Обними же, читатель, горячо любимую жену и возблагодари господа за то, что вы с ней родились свободными людьми! После двадцатилетней разлуки я отыскал свою жену, ещё в расцвете красоты, выставленной на продажу на невольничьем рынке! Но даже и здесь, среди этой бездны унижения и горя, она сохранила спокойствие и самообладание и своим поведением, казалось, сдерживала всю эту толпу праздных развратников, грубых спекулянтов и завзятых охотников до живого товара, которые с неприкрытой грубостью разглядывали всех выставленных напоказ женщин и задавали им колкие и оскорбительные вопросы.

Но в эту ми-нуту ещё нельзя было думать о том, чтобы отдаться порыву чувств. Надо было действовать. Собрав все свои силы, я стал быстро соображать, как мне лучше всего поступить. Одно было ясно: не следовало привлекать к себе внимания Касси. Она, конечно, сразу бы узнала меня, как и я узнал её, а такое многолюдное и печальное место мало подходило для нашей первой встречи, которая для Касси должна была быть ещё большей неожиданностью, чем для меня. Последствия такой сцены на глазах у присутствующих трудно было даже предвидеть.

Не зная, на что решиться, я окинул растерянным взглядом помещение, в котором находился. И вдруг, не знаю уж провидение или судьба пришли мне на помощь, но только я увидел моего недавнего знакомого — мистера Джона Колтера собственной персоной, который, прохаживаясь по аукционному залу, останавливался то перед одной группой невольников, то перед другой, с особенным вниманием разглядывая выставленных женщин — и всё это с видом знатока и любителя, умеющего в точности оценить качество каждого «экземпляра».

Его взгляд встретился с моим, и он подошёл ко мне и спросил, чем кончилась моя поездка по штату Миссисипи и каким образом я попал сюда.

— Я очень беспокоился, — прибавил он совсем тихо, — когда прочёл обо всех этих казнях в Виксбурге, я боялся, что подверг вас большой опасности. Я с радостью вижу, что вы умеете выпутываться из трудных положений. Да, здесь, на юго-западе, необходимо иметь и клюв и когти!

— Мы встретились очень кстати, — проговорил я. — Я нашёл её… она здесь!
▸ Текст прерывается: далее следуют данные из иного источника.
-- ==== Sys2Proof/Certificates/Slice0/Obligations.lean ====
section
/-! DEFINITION. The statements for the provers. Wherever a statement gives the next state as an update of the state before
it, every field that the update does not name is unchanged. -/

open Sys2Proof Sys2Proof.Machine

/-! ### The step -/

/-- A step runs the command at the front of the queue on the state with the queue's rest; with no command waiting the part
idles (the model's choice, log 4). -/
def Obligations.StepRunsFrontCommand : Prop :=
  (∀ (c : Instr) (rest : List Instr) (s : State), s.pending = c :: rest → step s = exec c { s with pending := rest }) ∧
    ∀ s : State, s.pending = [] → step s = .next s

/-- Every command goes on to a next state, in every state, and leaves the queue of commands alone: the part has no machine
fault, and FAULT is a host response (R124). A command whose event the part would not make in the state it meets changes
nothing (the model's choice, log 5). -/
def Obligations.EveryCommandGoesOn : Prop :=
  ∀ (c : Instr) (s : State), ∃ t, exec c s = .next t ∧ t.pending = s.pending

/-! ### Reset, preload and the timebase -/

/-- RESET_ASSERT leaves every block cleared as the table of section 10.1 gives it, no requester presents an access, and
what the table does not name stands as at reset but for the memory, the LOS lines, the timebase, the response and the
free values' counter. The settings and the preload outcome, to which section 10.1 gives no value, stand at those of
State.reset, and with no transaction held the response is code 0 (the model's choices, logs 2 and 30). -/
def Obligations.HardResetClears : Prop :=
  ∀ (u : Bool) (s : State), ∃ t, exec (.resetAssert u) s = .next t ∧
    t.cbp =
      { queue := [], head := .waiting, postedCount := 0, slots := Vector.replicate 2 none, latchOrder := [], held := none
        lock := .adopting, response := if s.cbp.held.isSome then .retry else .idle } ∧
    (t.csa.openSet = [] ∧ t.csa.queue = [] ∧ t.csa.settling = []) ∧
    ((∀ d : Dest, t.dt.records[d] = none) ∧ (∀ p : Port, t.dt.ports[p] = { holder := none, claimant := none }) ∧
      t.dt.updates = [] ∧ ∀ w : Way, t.dt.isolated[w] = false) ∧
    ((∀ n : SlotNo, t.re.slots[n] = none) ∧ t.re.list = [] ∧ (∀ w : Way, t.re.loads[w] = 0) ∧ t.re.deferred = false ∧
      t.re.tickTimer = false) ∧
    (∀ m : Fin 12, t.masks[m] = none) ∧
    ((∀ w : Way, t.lm.ways[w] = { latch := false, state := .clear, counter := 0, recovery := 0, planRequested := false }) ∧
      t.lm.watching = false ∧ t.lm.checkTimer = false) ∧
    (t.xe.list = [] ∧ t.xe.running = none ∧ ∀ p : Plan, t.xe.conditions[p] = .idle) ∧
    (t.ew.queue = [] ∧ t.ew.dropped = 0 ∧ t.ew.head = 0 ∧ t.ew.tail = 0 ∧ t.ew.evtAsserted = false) ∧
    (t.pu.power = .resetAsserted ∧ t.pu.adoption = none ∧ t.pu.srcsN = true) ∧
    (∀ r : Requester, t.access r = none) ∧ t.los = s.los ∧ t = t.dormant

/-- RESET_ASSERT: each byte that a cut-off access was writing holds its old or its new value, and every other byte keeps
its contents (R145). The access under way is the one that the arbiter grants next (the model's choice, log 7). -/
def Obligations.CutOffWriteOldOrNew : Prop :=
  ∀ (u : Bool) (s : State), Memory.wf s.mem → ∃ t, exec (.resetAssert u) s = .next t ∧
    ∀ x, memRead t.mem x = memRead s.mem x ∨
      (u = true ∧ ∃ a bytes, s.accessNext = some (.write a bytes) ∧
        ∃ (i : Nat) (h : i < bytes.length), x = a + i ∧ memRead t.mem x = bytes[i])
— Здесь? — воскликнул он. — Чёрт возьми! Где же? Она выставлена на продажу? Вы её купили?

Я указал ему на Касси, стоящую среди других женщин. Глаза её были опущены; должно быть, она задумалась.

Колтер гордился своей памятью и уверял, что никогда не забывает лицо, которое видел хоть раз в жизни. Но разве его память в этом случае могла сравниться с моей? Внимательно приглядевшись к женщине, на которую я ему указывал, он согласился с тем, что я, пожалуй, прав. Всё же, чтобы окончательно убедиться в том, что мы оба не ошибаемся, он подошёл к ней и, окликнув её по имени, напомнил ей об Августе, о тамошней тюрьме для невольников и после короткого разговора пришёл уже к твёрдому заключению, что это — та самая женщина, из-за продажи которой он поссорился с Гуджем, а следовательно, та самая Касси, которую я так долго искал.

Колтер спросил у неё, почему она здесь и назначена ли она к продаже. Касси ответила, что её действительно привели сюда с тем, чтобы продать, но что она свободна и продавать её никто не вправе. Последний её хозяин, некий мистер Кертис, уже много лет тому назад подписал акт об её освобождении, но он умер, и теперь какие-то люди, выдающие себя за его наследников, отправили её на продажу.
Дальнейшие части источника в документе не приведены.